3 files changed, 79 insertions, 2 deletions

diff --git a/django/contrib/admin/options.py b/django/contrib/admin/options.py
index 2d37f26de1..bb091e4c52 100644
--- a/django/contrib/admin/options.py
+++ b/django/contrib/admin/options.py
@@ -2022,10 +2022,27 @@ class ModelAdmin(BaseModelAdmin):
             return queryset
         return queryset.filter(pk__in=object_pks)
 
+    def _get_formset_with_permissions(self, request, queryset):
+        """
+        Construct a changelist formset, and remove list_editable fields
+        for objects the user cannot change.
+        """
+        FormSet = self.get_changelist_formset(request)

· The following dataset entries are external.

/-- Settles O48: the first two classes are symmetric as sums and products are, xor's because doubling is exact. -/
theorem alphaFunctionClasses : Obligations.AlphaFunctionClasses := by
  refine ⟨fun as ad => ⟨fun m hm => ⟨alpha_eq_soa hm as ad, ?_⟩, fun m hm => ?_, fun m hm => ?_, fun m hm => ?_,
    rfl, rfl, rfl, rfl, rfl⟩, fun a b => alpha_xor_comm (ofBits_isBinary64 a) (ofBits_isBinary64 b)⟩
  · rw [alpha_eq_soa hm, alpha_eq_soa hm, soa_comm]
  · rcases List.mem_pair.1 hm with rfl | rfl <;> exact ⟨rfl, F64.mul_comm as ad⟩
  · rcases List.mem_pair.1 hm with rfl | rfl <;> rfl
  · rcases List.mem_pair.1 hm with rfl | rfl <;> rfl

/-- Settles O46: each row of the model's MUX is the spec's row. -/
theorem porterDuffFormulas : Obligations.PorterDuffFormulas := fun _ _ _ _ _ =>
  ⟨⟨rfl, rfl⟩, ⟨rfl, rfl⟩, ⟨f0_eq_zero, f0_eq_zero⟩, ⟨rfl, rfl⟩, ⟨rfl, rfl⟩, ⟨rfl, rfl⟩, ⟨rfl, rfl⟩, ⟨rfl, rfl⟩,
    ⟨rfl, rfl⟩, ⟨rfl, rfl⟩, ⟨rfl, rfl⟩, ⟨rfl, rfl⟩⟩

/-- Settles O47: the eight modes are among those with the source-over alpha, and each row of the model's MUX, with the
bodies of the instance's family, is the spec's row. -/
theorem separableModeFormulas : Obligations.SeparableModeFormulas := by
  refine ⟨fun m hm => alpha_eq_soa (List.mem_cons_of_mem _ (List.mem_cons_of_mem _ hm)), fun s d as ad => ?_⟩
  exact ⟨fun _ => ⟨rfl, rfl, rfl, rfl, rfl⟩, fun _ => ⟨rfl, rfl, rfl⟩, rfl, rfl, rfl⟩

end Sys2Proof.Machine
end

section
/-! A header with a bit that its command does not use (30_encoding R107, R114). -/
namespace Sys2Proof.Machine

open Sys2Proof.Claims

/-- Where `mask` holds every bit a command's header can have beside its OP, a header with another bit is illegal. -/
theorem otherHeadersFault (n : OpName) (count : Nat) {mask : Word}
    (hmask : ∀ hdr, n.header hdr &&& ~~~mask = n.code.setWidth 64) : OtherHeadersFault n.code count mask := by
  intro s hdr ops hrun hlate hop hother _
  change hdrOp hdr = n.code at hop
  cases hpacket : decodePacket hdr ops with
  | ok i =>
    obtain ⟨m, hheader, -⟩ := decodePacket_eq_ok_iff.1 hpacket
    obtain ⟨hcode, -, -⟩ := (header_eq_iff m hdr).1 hheader
    obtain rfl := OpName.code_injective (hcode.trans hop)
    rw [← hheader] at hother
    exact absurd (hmask hdr) hother
  | error e =>
    rw [← hop]
    exact execute_error hpacket hrun hlate

theorem mkHeader_op_only (op : BitVec 8) : mkHeader op 0 0 0 0 = op.setWidth 64 := by
  revert op
  decide

/-- The header of a command that uses no field is its OP. -/
theorem header_mask_of_no_field {n : OpName} (hn : n.fields = {}) (hdr : Word) :
    n.header hdr &&& ~~~(0 : Word) = n.code.setWidth 64 := by
  have hmask : ~~~(0 : Word) = BitVec.allOnes 64 := by decide
  rw [hmask, BitVec.and_allOnes, OpName.header, hn]
  exact mkHeader_op_only n.code

end Sys2Proof.Machine
end

section
/-! PIXCOORD: the nearest pixel, ties towards +inf (41_compositor R181, 00_scope R16). -/
namespace Sys2Proof.Machine

open Sys2Proof.Claims

/-- `rnd` is the floor of v + 1/2, which is the one whole number that is nearest. -/
theorem nearest_iff_rnd {v : F64} {n : Nat} : Nearest v n ↔ v.rnd = some (n : Int) := by
  cases v with
  | nan => exact iff_of_false nofun nofun
  | inf neg => exact iff_of_false nofun nofun
  | fin neg m =>
    have hunit : (0 : Int) < 2 * unit64 := Int.mul_pos two_pos (Int.natCast_pos.2 unit64_pos)
    rw [F64.rnd, Option.some_inj, Int.ediv_eq_iff_of_pos hunit]
    constructor
    · rintro ⟨_, _, ⟨⟩, hlow, hhigh⟩
      constructor <;> linarith
    · rintro ⟨hlow, hhigh⟩
      exact ⟨neg, m, rfl, by linarith, by linarith⟩

/-- PIXCOORD answers the two rounded coordinates where both lie in the buffer (41_compositor R181). -/
theorem pixcoord_eq_some_iff {p : Params} {x y : Word} {a b : Nat} : pixcoord p x y = some (a, b) ↔
    (F64.ofBits x).rnd = some (a : Int) ∧ (F64.ofBits y).rnd = some (b : Int) ∧ a < p.width ∧ b < p.height := by
  unfold pixcoord
  split
  · next xr yr hx hy =>
    rw [hx, hy, Option.some_inj, Option.some_inj, Option.ite_none_left_eq_some, Option.some_inj, Prod.mk.injEq]
    omega
  · next hnone =>
    exact iff_of_false nofun fun ⟨hx, hy, _⟩ => hnone _ _ hx hy

theorem blendpx_running {s : State} (hrun : s.status.halted = false) (x y r g b a : Word) :
    exec (.blendpx x y r g b a) s = .next (s.withPixel 0x10 x y fun px py t =>
      t.blendPixel { r := F64.ofBits r, g := F64.ofBits g, b := F64.ofBits b, a := F64.ofBits a } px py) :=
  congrArg _ (unlessHalted_running hrun _)

theorem blendpxDa_running {s : State} (hrun : s.status.halted = false) (x y r g b a : Word) :
    exec (.blendpxDa x y r g b a) s = .next (s.withPixel 0x10 x y fun px py t =>
      t.blendPixel { r := F64.ofBits r, g := F64.ofBits g, b := F64.ofBits b, a := F64.ofNat 255 } px py) :=
  congrArg _ (unlessHalted_running hrun _)

theorem readpx_running {s : State} (hrun : s.status.halted = false) (x y : Word) :
    exec (.readpx x y) s = .next (s.withPixel 0x30 x y fun px py t => (t.respond (pixelWords t 0 px py)).tick) :=
  congrArg _ (unlessHalted_running hrun _)

theorem mappx_running {s : State} (hrun : s.status.halted = false) (x y : Word) :
    exec (.mappx x y) s = .next (s.withPixel 0x31 x y fun px py t => (t.respond (mapWords t px py)).tick) :=
  congrArg _ (unlessHalted_running hrun _)

/-- Settles O17: `rnd` names the nearest whole number, and where there is no pixel each command raises OutOfBounds. -/
theorem pixcoordNamesTheNearestPixel : Obligations.PixcoordNamesTheNearestPixel := by
  refine ⟨fun p x y a b => ?_, fun s x y r g b a hrun hnone => ?_⟩
  · rw [pixcoord_eq_some_iff, nearest_iff_rnd, nearest_iff_rnd]
  · rw [blendpx_running hrun, blendpxDa_running hrun, readpx_running hrun, mappx_running hrun]
    simp only [withPixel_none hnone]
    exact ⟨rfl, rfl, rfl, rfl⟩

end Sys2Proof.Machine
end

section
/-! CLIP: the rectangle of the pixels that a real rectangle meets (41_compositor R182, R183). A pixel column `n` is met
where it is not below the floor of the low end and is below the ceiling of the high end. -/
namespace Sys2Proof

theorem EInt.fin_lt (a b : Int) : (EInt.fin a).lt (.fin b) = decide (a < b) := rfl

theorem F64.fin_lt (s t : Bool) (m n : Nat) : (F64.fin s m).lt (.fin t n) = decide (units s m < units t n) := rfl

theorem units_false (n : Nat) : units false n = n := rfl

/-- A value is below the whole number n + 1 exactly where its floor is at most n. -/
theorem F64.lt_ofNat_succ_of_floor {x : F64} {lo : EInt} (h : x.floor = some lo) (n : Nat) :
    x.lt (F64.ofNat (n + 1)) = !(EInt.fin n).lt lo := by
  cases x with
  | nan => cases h
  | inf neg => cases neg <;> cases h <;> rfl
  | fin neg m =>
    cases h
    have hunit : (0 : Int) < unit64 := Int.natCast_pos.2 unit64_pos
    have hfloor : units neg m / unit64 < (n : Int) + 1 ↔ units neg m < ((n + 1 : Nat) : Int) * unit64 := by
      rw [Int.ediv_lt_iff_lt_mul hunit, Nat.cast_succ]
    rw [F64.ofNat, F64.fin_lt, units_false, EInt.fin_lt, ← decide_not, decide_eq_decide, not_lt,
      ← Int.lt_add_one_iff, hfloor, Nat.cast_mul]

/-- A value is above the whole number n exactly where its ceiling is. -/
theorem F64.ofNat_lt_of_ceil {x : F64} {hi : EInt} (h : x.ceil = some hi) (n : Nat) :
    (F64.ofNat n).lt x = (EInt.fin n).lt hi := by
  cases x with
  | nan => cases h
  | inf neg => cases neg <;> cases h <;> simp [F64.lt, F64.ofNat, F64.place, EInt.lt]
  | fin neg m =>
    cases h
    have hunit : (0 : Int) < unit64 := Int.natCast_pos.2 unit64_pos
    have hceil : (n : Int) < -(-units neg m / unit64) ↔ (n : Int) * unit64 < units neg m := by
      rw [lt_neg, Int.ediv_lt_iff_lt_mul hunit, Int.neg_mul, neg_lt_neg_iff]
    rw [F64.ofNat, F64.fin_lt, units_false, EInt.fin_lt, decide_eq_decide, hceil, Nat.cast_mul]

theorem F64.floor_eq_none_iff {x : F64} : x.floor = none ↔ x = .nan := by
  cases x with
  | nan => exact iff_of_true rfl rfl
  | inf neg => exact iff_of_false nofun nofun
  | fin neg m => exact iff_of_false nofun nofun

theorem F64.ceil_eq_none_iff {x : F64} : x.ceil = none ↔ x = .nan := by
  cases x with
  | nan => exact iff_of_true rfl rfl
  | inf neg => exact iff_of_false nofun nofun
  | fin neg m => exact iff_of_false nofun nofun

theorem F64.isNan_eq_true_iff {x : F64} : x.isNan = true ↔ x = .nan := by
  cases x <;> simp [F64.isNan]

namespace Machine

open Sys2Proof.Claims

/-- Place `n` of `size` places is met by the span from `lo` up to but not including `hi`. -/
def SpanMeets (size : Nat) (lo hi : EInt) (n : Nat) : Prop :=
  n < size ∧ (EInt.fin n).lt lo = false ∧ (EInt.fin n).lt hi = true

theorem lt_eq_false_iff_max_zero {lo : EInt} {n : Nat} :
    (EInt.fin n).lt lo = false ↔ ∃ a : Nat, (EInt.fin 0).max lo = .fin a ∧ a ≤ n := by
  cases lo with
  | negInf => exact iff_of_true rfl ⟨0, rfl, n.zero_le⟩
  | posInf => simp [EInt.max, EInt.lt]
  | fin k =>
    simp only [EInt.max, EInt.fin_lt, decide_eq_true_eq, decide_eq_false_iff_not]
    split
    · simp only [EInt.fin.injEq]
      exact ⟨fun h => ⟨k.toNat, by omega, by omega⟩, fun ⟨a, h, h'⟩ => by omega⟩
    · exact iff_of_true (by omega) ⟨0, rfl, n.zero_le⟩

+        formset = FormSet(queryset=queryset)
+
+        for form in formset.forms:
+            if not self.has_change_permission(request, form.instance):
+                for field_name in self.list_editable:
+                    form.fields.pop(field_name, None)
+
+        return formset
+
     def _save_formset(self, request, formset):
         changecount = 0
         with transaction.atomic(using=router.db_for_write(self.model)):
             for form in formset.forms:
+                if not self.has_change_permission(request, form.instance):
+                    continue
                 if form.has_changed():
                     obj = self.save_form(request, form, change=True)
                     if obj._state.adding:
@@ -2145,8 +2162,7 @@ class ModelAdmin(BaseModelAdmin):
 
         # Handle GET -- construct a formset for display.
         elif cl.list_editable and self.has_change_permission(request):
-            FormSet = self.get_changelist_formset(request)
-            cl.formset = FormSet(queryset=cl.result_list)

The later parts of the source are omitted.